Comparison of multi-omics results between patients with acute myeloid leukemia with long-term survival and healthy controls

Ann Transl Med. 2022 Jan;10(2):82. doi: 10.21037/atm-21-6681.

Abstract

Background: Acute myeloid leukemia (AML) is a group of highly heterogeneous diseases, for which approximately 35-40% of patients younger than 60 years old can be cured. However, the multi-omics characteristics and immune cell infiltration (ICI) status of adult long-term survival patients with AML patients compared with healthy controls are still relatively under-explored.

Methods: A total of 10 healthy transplant donors (control group) and 11 long-term survival patients with AML with de novo sampling from 2019 to 2020 at the Institute of Hematology in the Hospital of Blood Diseases were enrolled. We simultaneously performed 850 K methylation and bulk RNA-seq on these 21 patients for comparing the differential gene methylation and expression levels between the two groups. The analysis of immune cell gene expression was based on 4 algorithms single sample gene set enrichment analysis (ssGSEA), EPIC, ESTIMATE and immunophenotype score (IPS) on the bulk RNA-seq data.

Results: The differential methylation positions (DMPs) of the control group was significantly higher than that of the long-term survival group (P<0.01). The hypomethylated probes for Kyoto Encyclopedia of Genes and Genomes (KEGG) enrichment is summarized as follows: the significant pathway was related to NK-cell-mediated cytotoxicity and amino acid metabolism. We also found the Differential expression genes (DEGs) of long-term survival AML were roughly similar, and the DEGs were highly relevant to the cellular amino acid metabolic process pathway by gene set enrichment analysis (GSEA). Based on the further univariate and multivariate Cox survival analyses in GSE37642, genes crosslinked of DEGs and DMPs: LOXL1 and PDZRN4, which characterized as hypomethylated and upregulated, may become an AML prognostic marker (P<0.05).

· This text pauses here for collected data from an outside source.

/-- Enumeration takes slot and pod and raises DAISY_OUT; a rate is selected and applied; a break, a stuck or shorted pair, a retry
and a restored frame are told from STATE and the log. The model's own choices and readings: log 98. -/
def Obligations.ChainFollowsPair : Prop :=
  (∀ (slot pod : Byte) (s : State), s.chainUp = true → s.hasSlot = false → slot.toNat ≤ 63 → pod.toNat ≤ 191 →
    ∃ t, exec (.assign slot pod 0 true false) s = .next t ∧ t.obj 0x1100 1 = slot.toNat ∧ t.obj 0x1100 2 = pod.toNat
      ∧ t.obj 0x1100 3 = pod.toNat * 64 + slot.toNat ∧ t.obj 0x4200 1 = pod.toNat * 64 + slot.toNat ∧ t.chain.outDue = true
      ∧ t.chain.daisyOut = s.chain.daisyOut
      ∧ t.out.head? = some (.assignReply slot.toNat (pod.toNat * 64 + slot.toNat) (s.obj 0x1000 1)) ∧ t.mem = s.mem ∧ t.cores = s.cores)
  ∧ (∀ s : State, s.chain.outDue = true → ∃ t, exec .daisyOutRise s = .next t
      ∧ t = { s with chain := { s.chain with outDue := false, daisyOut := true } })
  ∧ (∀ (code : Byte) (inv : Bool) (s : State), s.chainUp = true → code.toNat ≤ 3 →
      ∃ t, exec (.rate code true inv) s = .next t ∧ t.chain.rateNext = some code.toNat ∧ t.obj 0x1100 5 = s.obj 0x1100 5 ∧ t.mem = s.mem)
  ∧ (∀ (r : Nat) (s : State), s.chain.rateNext = some r → ∃ t, exec .rateApply s = .next t ∧ t.obj 0x1100 5 = r ∧ t.chain.rateNext = none
      ∧ SameObjs s t [(0x1100, 5)] ∧ t = { s with objs := t.objs, chain := t.chain })
  ∧ (∀ s : State, s.chainUp = true → ∃ t, exec .idleGap s = .next t ∧ t.obj 0x1100 0x0B = counterAt 32 (s.obj 0x1100 0x0B + 1)
      ∧ SameObjs s t [(0x1100, 0x0B)] ∧ t = { s with objs := t.objs })
  ∧ (∀ (n : Nat) (s : State), s.chainUp = true → 2 ≤ n → s.hasSlot = true → ∃ t, exec (.chainBreak n) s = .next t ∧ t.obj 0x1100 6 = 1
      ∧ (s.logRoom → Logged s t 0x70 0x0B02 n) ∧ SameObjs s t [(0x1100, 6), (0x2400, 5)] ∧ t = { s.noting t with chain := t.chain })
  ∧ (∀ (k : Fin 4) (s : State), s.chainUp = true → s.hasSlot = true → ∃ t, exec (.stuck k) s = .next t ∧ t.obj 0x1100 6 = 2
      ∧ t.obj 0x1100 7 = k ∧ t.chain.driverOn = false ∧ t.epochOf chainOwner = s.epochOf chainOwner + 1
      ∧ (s.logRoom → Logged s t 0x70 0x0B03 0) ∧ t.mem = s.mem ∧ t.cores = s.cores)
  ∧ (∀ (k : Fin 4) (s : State), s.chainUp = true → ∃ t, exec (.shortFault k) s = .next t ∧ t.obj 0x1100 6 = 2 ∧ t.obj 0x1100 7 = k
      ∧ t.chain.driverOn = false ∧ t.chain.biasOn = false ∧ t.epochOf chainOwner = s.epochOf chainOwner + 1
      ∧ (s.logRoom → Logged s t 0x70 0x0B04 k) ∧ t.mem = s.mem ∧ t.cores = s.cores)
  ∧ (∀ (idle : Bool) (s : State), s.obj 0x1100 6 = 2 → s.dictUp .chain = true → ∃ t, exec (.retry idle) s = .next t
      ∧ t.chain.attempts = s.chain.attempts + 1 ∧ t.chain.biasOn = (s.chain.biasOn || idle) ∧ t.chain.retryIdle = idle
      ∧ t.obj 0x1100 0x0D = counterAt 32 (s.obj 0x1100 0x0D + 1) ∧ t.obj 0x1100 6 = 2
      ∧ SameObjs s t [(0x1100, 0x0D), (0x2400, 5)] ∧ t = { s.noting t with chain := t.chain })
  ∧ (∀ (sec : Nat) (s : State), s.obj 0x1100 6 = 2 → s.chain.retryIdle = true → s.dictUp .chain = true →
    ∃ t, exec (.restored sec) s = .next t ∧ t.obj 0x1100 6 = 0 ∧ t.chain.driverOn = true ∧ t.chain.biasOn = true
      ∧ (s.logRoom → Logged s t 0x70 0x0B07 sec) ∧ t.mem = s.mem ∧ t.cores = s.cores)
  ∧ (∀ (sec : Nat) (s : State), s.dictUp .chain = true → s.hasSlot = true → s.obj 0x1100 8 ≠ 0 → s.chain.silentLogged = false →
    ∃ t, exec (.silent sec) s = .next t ∧ t.chain.silentLogged = true ∧ (s.logRoom → Logged s t 0x70 0x0B08 sec)
      ∧ SameObjs s t [(0x2400, 5)] ∧ t = { s.noting t with chain := t.chain })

Besides, compared with the long-term-survival AML patients who discontinued chemotherapy after >3 years and the healthy donors, T cell-, natural killer cell-, MHC- and effector cell (EC)-related genes were downregulated; suppressor cells (SC) and checkpoint (CP) cells were significantly upregulated in the long-term-survival AML patients who discontinued chemotherapy after <3 years.

Conclusions: In terms of DNA methylation, RNA expression and ICI, AML patients with long-term survival were slightly different than that of healthy people. The profile of long-term AML survivors, especially those who discontinued chemotherapy less than 3 years, still differed from that of healthy people.

Keywords: Acute myeloid leukemia (AML); RNA-seq; immune cell infiltration (ICI); long-term survival.